Magic Parcel: The Awakening by Frank English
|Magic Parcel: The Awakening by Frank English|
|Category: Confident Readers|
|Reviewer: Linda Lawlor|
|Summary: A well-imagined tale of a mysterious uncle, a magical parcel and a boy who travels between worlds.|
|Buy? No||Borrow? Yes|
|Pages: 208||Date: June 2010|
|Publisher: 2QT Limited|
Jimmy Scoggins is an ordinary boy of nine, who lives with his mother and his brother. He loves to visit his uncle Reuben, believing the old man must have special powers because he always knows exactly what type of ice cream Jimmy would like to eat that day. Reuben tells Jimmy thrilling tales, and at the beginning of this book actually sends his nephew into another world, called Omnia, for an adventure. Jimmy is not the first boy to go to there: his brother Tommy used to go too, but now he is thirteen he has stopped, feeling it is all rather babyish. But something has gone wrong this time: Jimmy does not return, and Tommy has to cross the barrier between worlds to find him.
Things have changed in Omnia since Tommy's visits: the evil Lord Seth has grown strong, and he is now threatening to take control of the world. Jimmy and Tommy become involved in the struggle for power, and they meet many of the denizens of Omnia, good and bad, in their attempts to retrieve the magic parcel which Jimmy hid in a hollow tree. They are attacked and captured, imprisoned and rescued, and make both allies and enemies before a return to their own world - which is by no means the end of the adventure.

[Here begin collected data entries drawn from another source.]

-- ==== Sys2Proof/Machine/Reset.lean ====
section
/-! DEFINITION. What a reset of R755 does to the state (R52, R757). -/

namespace Sys2Proof.Machine

/-- Bytes that a reset keeps: the eMRAM (R757). SRAM words end at 0, and LPDDR5 is left without a value, which the model reads
as unlisted memory (log entry 3). -/
def keptMem (m : List Host.Cell) : List Host.Cell := m.filter fun c => 0x8000000 ≤ c.1 ∧ c.1 < 0x9000000

/-- Sources of R755 already recorded stay beside the new one; a POR clears every other bit (R757). -/
def causeAfter (cause : Nat) (s : State) : Nat := if cause = 0 then 1 else s.getF SYS_RSTCAUSE.CAUSE ||| 2 ^ cause

/-- What the memory unit keeps over a reset: the wear counters, the spare rows in service and the repair table, which live in the
eMRAM, and the error counts of the power cycle unless `por`. A replacement under way starts again at the next boot (R606); the writes
that it holds are lost (log entry 17). -/
def keptFab (por : Bool) (u : FabU) : FabU :=
  { FabU.reset with
    wear := u.wear, wearStored := u.wearStored, spareOf := u.spareOf, replacing := u.replacing, repair := u.repair, repSeq := u.repSeq,
    rowErr := if por then [] else u.rowErr, repaired := if por then [] else u.repaired,
    mramErr := if por then [] else u.mramErr }

/-- The device in RESET through source `cause` (0 POR, 1 PIN, 2 CLKLOSS, 3 SOFT, 4 THERMAL, 5 WDOG): the pending take is
abandoned, every register returns to its reset value except `SYS_RSTCAUSE`, every unit returns to rest, and eMRAM and OTP keep
their contents (R52, R757). `PIN_BANK` stands until the next POR (R784); pins follow R749. -/
def resetTo (cause : Nat) (s : State) : State :=
  let bank := s.reg 0xE0000
  let leaseIn := s.getF STI_STAT.LEASE_IN
  let causes := causeAfter cause s
  let por := cause = 0
  let life := s.boot.life
  let s := abandonTake 1 s
  let t : State := { State.reset with
    mem := keptMem s.mem, fab := keptFab por s.fab, fuse := s.fuse, outs := s.outs, free := s.free, pending := s.pending,
    boot := { BootU.reset with life := life, thermalHold := s.boot.thermalHold, porBoot := por || s.boot.porBoot },
    pin := { PinU.reset with gpioIn := s.pin.gpioIn, thermLow := s.pin.thermLow } }
  let t := t.setF SYS_RSTCAUSE.CAUSE causes
  let t := if por then t else t.setReg 0xE0000 bank
  let t := t.setF STI_STAT.LEASE_IN leaseIn
  (t.out (.pin "LEASE_OUT" false)).out (.act "RESET" [cause])

end Sys2Proof.Machine
end

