-- ==== Sys2Proof/Machine/Splice.lean ====
section
/-! DEFINITION. The Splice matrix (chapter 06): slate gains and armed entries, fade laws, applying a take, the pass. -/

namespace Sys2Proof.Machine

/-! ### Live and slate targets (R253 to R266) -/

/-- Largest number of held fade entries (R36, R262). -/
def fadeTable : Nat := 65536

/-- The gain memory has no slate set at the configured rate: 48 kHz (R35). -/
def oneSet (s : State) : Bool := s.getF SYS_CFG.RATE = 0

/-- Entry of a sparse list. -/
def entryOf {α : Type} (l : List (Nat × α)) (k : Nat) : Option α := (l.find? (fun c => c.1 = k)).map (·.2)

/-- The live target of crosspoint `k`, or the target that a committed take is about to give it (R261). -/
def xpLive (k : Nat) (s : State) : Word :=
  match entryOf s.spl.commit k with
  | some g => g.gain
  | none => smGet 0 s.spl.live k

/-- The slate target of crosspoint `k`. -/
def xpSlate (k : Nat) (s : State) : Word :=
  match entryOf s.spl.slate k with
  | some g => g.gain
  | none => xpLive k s

/-- Does a changed crosspoint hold an armed entry (R261)? Elsewhere its change is unramped (R263). -/
def armedEntry (g : SlateGain) (s : State) : Bool := oneSet s || 2 ≤ g.len

/-- Crosspoints that the next take changes without a ramp (R263). -/
def xpCuts (s : State) : Nat := (s.spl.slate.filter fun c => c.2.len = 1).length

/-- Armed entries (R261): of the slate, and of a committed take until its take sample. -/
def xpArmed (s : State) : Nat :=
  (s.spl.slate.filter fun c => armedEntry c.2 s).length + (s.spl.commit.filter fun c => armedEntry c.2 s).length

/-- Held entries of the fade table. -/
def xpHeld (s : State) : Nat := xpArmed s + s.spl.fades.length

/-- Peak of armed plus running entries (R292). -/
def notePeakFades (s : State) : State := s.maxF SPL_FADEMAX.MAX (xpHeld s)

/-- Insertion of an entry in key order. -/
def keyPut {α : Type} (k : Nat) (v : α) : List (Nat × α) → List (Nat × α)
  | [] => [(k, v)]
  | c :: t => if k < c.1 then (k, v) :: c :: t else if k = c.1 then (k, v) :: t else c :: keyPut k v t

/-- One crosspoint entry written into the slate: target, law and length whole; a target equal to the live one leaves no entry
(R260, R261). -/
def xpWrite (k : Nat) (g : SlateGain) (s : State) : State :=
  if g.gain = xpLive k s then s.onSpl fun u => { u with slate := u.slate.filter fun c => c.1 ≠ k }
  else s.onSpl fun u => { u with slate := keyPut k g u.slate }

/-! ### Fades (R273 to R276) -/

/-- λ of the dB law: the base-2 logarithm of a gain's magnitude (R275). -/
def lam (c : Word) : Int := log2q (max c.toInt.natAbs 16) + 3 * 2 ^ 24

/-- Gain g(j) of a fade (R273 to R276). -/
def fadeGain (f : Fade) (j : Nat) : Word :=
  if f.len ≤ j + 1 then f.g1
  else if f.db then
    let neg := if f.g1 = 0 then f.g0.toInt < 0 else f.g1.toInt < 0
    let l := lam f.g0 + rndDiv ((lam f.g1 - lam f.g0) * ((j : Int) + 1)) f.len
    let m := (exp2q true l).1
    wi (if neg then -m else m)
  else wi (f.g0.toInt + rndDiv ((f.g1.toInt - f.g0.toInt) * ((j : Int) + 1)) f.len)

/-- The last applied gain of crosspoint `k` (R267): 0 where a double-bit error made it so in the last pass (R577). -/
def lastGain (k : Nat) (s : State) : Word :=
  if s.spl.bad.contains k then 0 else
  match entryOf s.spl.fades k with
  | some f => if f.j = 0 then f.g0 else fadeGain f (f.j - 1)
  | none => smGet 0 s.spl.live k

/-- What a take does to crosspoint `k` at the take sample, for its committed entry (R268, R272). -/
def xpApply (k : Nat) (g : SlateGain) (s : State) : State :=
  let last := lastGain k s
  let s := s.onSpl fun u => { u with live := smPut 0 k g.gain u.live, fades := u.fades.filter fun c => c.1 ≠ k }
  if armedEntry g s ∧ g.gain ≠ last then
    let opp := last ≠ 0 ∧ g.gain ≠ 0 ∧ decide (last.toInt < 0) ≠ decide (g.gain.toInt < 0)
    let s := if g.law ∧ opp then s.incF SPL_LAWFB.COUNT 1 else s
    s.onSpl fun u => { u with fades := keyPut k ⟨last, g.gain, g.law, g.law && !decide opp, g.len, 0⟩ u.fades }
  else s

/-- The committed changes are applied at the take sample, and the views exchange where the take exchanges them (R268, R269). -/
def spliceApply (s : State) : State :=
  let l := s.spl.commit
  let s := s.onSpl fun u => { u with commit := [], commitDue := false }
  let s := l.foldl (fun s c => xpApply c.1 c.2 s) s
  let s := notePeakFades s
  if s.flag SPL_STAT.SLATE_READY then s
  else (s.setF SPL_STAT.LIVESET (1 - s.getF SPL_STAT.LIVESET)).setF SPL_STAT.SLATE_DIRTY 0

/-- The Splice part of a take boundary: the slate's changes are committed, to be applied one shot later; where the views are to
exchange, SLATE_READY goes to 0 (R269, R271). At 96 kHz and 192 kHz a take that finds SLATE_DIRTY at 0 applies nothing. -/
def spliceCommit (s : State) : State :=
  if oneSet s then
    (s.onSpl fun u => { u with commit := u.slate, slate := [], commitDue := true }).setF SPL_STAT.SLATE_DIRTY 0
  else if s.flag SPL_STAT.SLATE_DIRTY ∧ s.flag SPL_STAT.SLATE_READY then
    (s.onSpl fun u => { u with commit := u.slate, slate := [], commitDue := true }).setF SPL_STAT.SLATE_READY 0
  else s

/-- MATRIX_TAKE_APPLY: one shot after the take boundary, at the start of the pass that processes b_T (R268). -/
def execMatrixTakeApply (s : State) : Host.Outcome State Fault Refusal :=
  finish (if s.spl.commitDue then
    (match s.take.commit with
     | some c => if c.t0 + 1 ≤ s.shot then spliceApply s else s
     | none => spliceApply s)
   else s)

/-! ### The pass (R247 to R250, R278 to R290) -/

/-- The matrix starts a pass at the boundary that opens stage M (R249); ZSKIP holds for the whole pass (R285). -/
def passStart (s : State) : State := (s.onSpl fun u => { u with zskip := s.flag SPL_CTRL.ZSKIP }).setF SPL_STAT.PASS 1

/-- Key under which the concealment of a tap's contribution runs. -/
def tapKey (t : Nat) : Nat := 96 * 65536 + t

/-- Sample of a tap with the dissolve of R288, before any concealment. -/
def tapBlk (t : Nat) (s : State) : Blk × List Word :=
  let new := s.blk 9 t
  match s.take.dissolve with
  | none => (new, [new.bsw])
  | some d =>
    let len := d.dlen * s.n
    let j0 : Int := ((s.shot : Int) - (d.t0 + 1)) * s.n
    if !d.affected.contains t ∨ j0 < 0 ∨ (len : Int) ≤ j0 then (new, [new.bsw])
    else
      let old := s.blk 41 t
      let b := bswFade old.bsw new.bsw
      (⟨(List.range s.n).map fun i => xfade (old.samples.getD i 0) (new.samples.getD i 0) (j0.toNat + i) len, b⟩, [b])

/-- A tap's contribution in a pass: its block, or its concealment after a double-bit error (R577). -/
def tapIn (t : Nat) (bad : Bool) (s : State) : Blk × State :=
  let b := (tapBlk t s).1
  if !bad then (b, s.onCs fun u => { u with conceal := smPut (0, 0) (tapKey t) (0, 0) u.conceal })
  else
    let s := if (s.concealOf (tapKey t)).2 = 0 then delivered (tapKey t) ((s.blk 10 t).samples.getLastD 0) s else s
    let (sm, s) := concealSamples (tapKey t) s.n s
    (⟨sm, bswSet bswCONCEALED true b.bsw⟩, s)

/-- The contributions of all taps that any crosspoint uses, by tap. -/
def tapsIn : List Nat → List Nat → State → List (Nat × Blk) × State
  | [], _, s => ([], s)
  | t :: l, bad, s =>
    let (b, s) := tapIn t (bad.contains t) s
    let (r, s) := tapsIn l bad s
    ((t, b) :: r, s)

/-- Gain of crosspoint `k` at sample `i` of the pass (R273, R577). -/
def passGain (k i : Nat) (bad : List Nat) (s : State) : Word :=
  if bad.contains k then 0 else
  match entryOf s.spl.fades k with
  | some f => if f.j + i < f.len then fadeGain f (f.j + i) else smGet 0 s.spl.live k
  | none => smGet 0 s.spl.live k

/-- A product rounded to a multiple of 2^-39 (R278). -/
def product (x g : Word) : Int := rndc 20 (x.toInt * g.toInt)

/-- Crosspoints not zero in the pass (R283, R284): their keys in order. -/
def passKeys (s : State) : List Nat :=
  let fs := s.spl.fades.map (·.1)
  fs.foldl (fun l k => (keyPut k () (l.map (·, ()))).map (·.1)) (s.spl.live.map (·.1))

/-- The local sum of bus `b` and the status words of its contributors: every crosspoint that is not zero, by its target or by a
running fade, contributes, also where its gain was read with a double-bit error (R283, R284, R577). -/
def busSum (b : Nat) (keys : List Nat) (taps : List (Nat × Blk)) (bad : List Nat) (s : State) : Partial :=
  let ks := keys.filter fun k => k % s.buses = b
  let blkOf := fun k => (entryOf taps (k / s.buses)).getD (silentBlk s)
  ⟨(List.range s.n).map fun i => ks.foldl (fun a k => a + product ((blkOf k).samples.getD i 0) (passGain k i bad s)) 0,
   ks.map fun k => (blkOf k).bsw⟩

/-- Is bus `b` a ring bus of the formed ring (R735)? -/
def ringBus (b : Nat) (s : State) : Bool := s.getF RL_STAT.STATE = 2 && 8 ≤ smGet 0 s.rl.bmap b

/-- Position of chip `id` in ring order from the master (R730). -/
def ringPos (id : Nat) (s : State) : Nat := (s.rl.ids.findIdx? (· = id)).getD 0

/-- Chain position of this chip for bus `b` (R735). -/
def chainPos (b : Nat) (s : State) : Nat :=
  let h := s.rl.ids.length
  if h = 0 then 0 else (ringPos (s.getF SYS_ID.CHIP_ID) s + 2 * h - ringPos (smGet 0 s.rl.bmap b % 8) s - 1) % h

/-- The Q25.39 sums of a bus narrowed to samples, and whether any saturates (R282). -/
def narrowSums (l : List Int) : List Word × Bool := (l.map fun a => wi (satTo 32 (rndc 8 a)), l.any fun a => satHits 32 (rndc 8 a))

/-- The bus-sum block of bus `b` is written, into the dissolve set as well where its bus task differs (R282, R289). -/
def writeSum (b : Nat) (p : Partial) (s : State) : State :=
  let (sm, clip) := narrowSums p.sums
  let x : Blk := ⟨sm, bswSum p.bsws clip⟩
  let s := if clip then s.incF SPL_CLIPCNT.COUNT 1 else s
  let ch := 0x1000 + b
  let s := putBlk aSUM ch x s
  match s.take.dissolve with
  | some d => if d.affected.contains ch then s.onStage (blkPut (aDSUM * 65536 + ch) x) else s
  | none => s

/-- Two partials of one block added; the arrived one counts as one contributor (R286, R737). -/
def addPartial (a l : Partial) : Partial := ⟨a.sums.zipWith (· + ·) l.sums, a.bsws ++ l.bsws⟩

/-- A missing partial adds 0 and CONCEALED, and SOURCE_LOST while its link is down (R739). -/
def missingPartial (s : State) : Partial :=
  ⟨List.replicate s.n 0, [mkBsw 0 (bswCONCEALED + (if s.getF (RL_LSTAT.STATE 0) = 2 then 0 else bswLOST))]⟩

/-- Sum of a ring bus at its chain position: the local partial is held, the partial of p shots ago meets the arrived one, and the
result is sent downstream or, by the owner, written (R736, R737). -/
def ringSum (b : Nat) (l : Partial) (s : State) : State :=
  let p := chainPos b s
  let hold := s.rl.held
  let l0 := if p = 0 then some l else entryOf hold (b * 8 + p)
  let s := s.onRl fun u => { u with
    held := keyPut (b * 8 + 1) l ((u.held.filter fun c => c.1 / 8 ≠ b) ++
      (u.held.filter fun c => c.1 / 8 = b ∧ c.1 % 8 < p).map fun c => (c.1 + 1, c.2)) }
  let mine : Partial := l0.getD ⟨List.replicate s.n 0, []⟩
  let sum := if p = 0 then mine else addPartial ((entryOf s.rl.arrived (4096 + b)).getD (missingPartial s)) mine
  if p + 1 = s.rl.ids.length then writeSum b sum s
  else s.out (.rl 1 "PARTIAL" (b :: (bswSum sum.bsws false).toNat :: sum.sums.map fun a => lowBits 64 a))

/-- Fades step on by a shot, and those that have reached their last sample are freed (R273). -/
def stepFades (s : State) : State :=
  s.onSpl fun u => { u with
    fades := (u.fades.map fun c => (c.1, { c.2 with j := c.2.j + s.n })).filter fun c => c.2.j < c.2.len }

/-- Crosspoint that `SPL_XSEL` selects; none outside the shape (R293). -/
def xsel (s : State) : Option Nat :=
  if s.getF SPL_XSEL.TAP < s.taps ∧ s.getF SPL_XSEL.BUS < s.buses then some (s.getF SPL_XSEL.TAP * s.buses + s.getF SPL_XSEL.BUS) else none

/-- MATRIX_PASS_END: every bus is summed, narrowed and written, fades step on, and the counts of R292 are formed. `cyc` is the
length of the pass, `taps` and `gains` the tap blocks (by tap) and gains (by crosspoint) whose reads meet an error. The sample of the
selected crosspoint is taken here, and stands after a write of `SPL_XSEL` until the next pass end (R293): DESIGN CHOICE (log entry
169). -/
def passEnd (cyc : Nat) (taps gains : List (Nat × SramErr)) (s : State) : State :=
  let s := (taps ++ gains).foldl (fun s x => sramError x.2 s) s
  let badT := (taps.filter fun x => !x.2.single).map (·.1)
  let badG := (gains.filter fun x => !x.2.single).map (·.1)
  let keys := passKeys s
  let used := (List.range s.taps).filter fun t => keys.any fun k => k / s.buses = t
  let (blks, s) := tapsIn used badT s
  let s := (List.range s.buses).foldl (fun s b =>
    let l := busSum b keys blks badG s
    if ringBus b s then ringSum b l s
    else if l.bsws.isEmpty then s else writeSum b l s) s
  let s := s.onSpl fun u => { u with bad := badG }
  let s := match xsel s with
    | some k => s.onSpl fun u => { u with
        xgain := passGain k (s.n - 1) badG s,
        xremain := match entryOf u.fades k with | some f => f.len - min f.len (f.j + s.n) | none => 0 }
    | none => s.onSpl fun u => { u with xgain := 0, xremain := 0 }
  let s := stepFades s
  let all := s.taps * s.buses
  let s := (s.setF SPL_ACTIVE.COUNT keys.length).setF SPL_PASS.CYC cyc
  let s := s.maxF SPL_PASSMAX.CYC cyc
  let s := countG 0x03 (cyc / 2) s
  let s := if s.spl.zskip then countG 0x05 (all - keys.length) (countG 0x04 keys.length s) else countG 0x04 all s
  let s := s.setF SPL_STAT.PASS 0
  if s.spl.commitDue then s else s.setF SPL_STAT.SLATE_READY 1

/-- MATRIX_PASS_END (R250). -/
def execMatrixPassEnd (cyc : Nat) (taps gains : List (Nat × SramErr)) (s : State) : Host.Outcome State Fault Refusal :=
  finish (if s.flag SPL_STAT.PASS then passEnd cyc taps gains s else s)

end Sys2Proof.Machine
end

Magic Parcel: The Awakening is a book full of thrilling scenes and heart-stopping adventures. Many creatures there can control minds, and the two brothers go through some uncomfortable and frightening experiences. The author clearly has a vivid imagination, and he has created some memorable characters. The book has the feel of a story from an earlier, slower time: Jimmy has no mobile phone or computer, and many of the expressions he and his family use have a comforting, Yorkshire tang to them which makes a pleasant change from the London and South East (with a dollop of American!) tones of many current stories.
The language in this book is rich, and the author goes to great pains to build tension and atmosphere through highly detailed comparisons and images. There are, to be honest, rather too many of these descriptions, and therefore they lose their impact. Also, although at the beginning of the book Jimmy talks like an ordinary boy, he soon begins to use the same elevated tone as the author, which rings false and makes him sound like a much older person. For example:
I seemed to be there from late afternoon to that twilight time which ushers in the velvety black dark of night.
Not the language of many young boys!
The book ends on a cliff-hanger, with Jimmy in mortal danger. This is a device which has been used by other authors, especially adult ones, but is seems a little harsh for a young reader to spend a long time reading a book which offers no resolution.
Further reading suggestion: A wonderful adventure where myth and reality collide is The Owl Service by Alan Garner.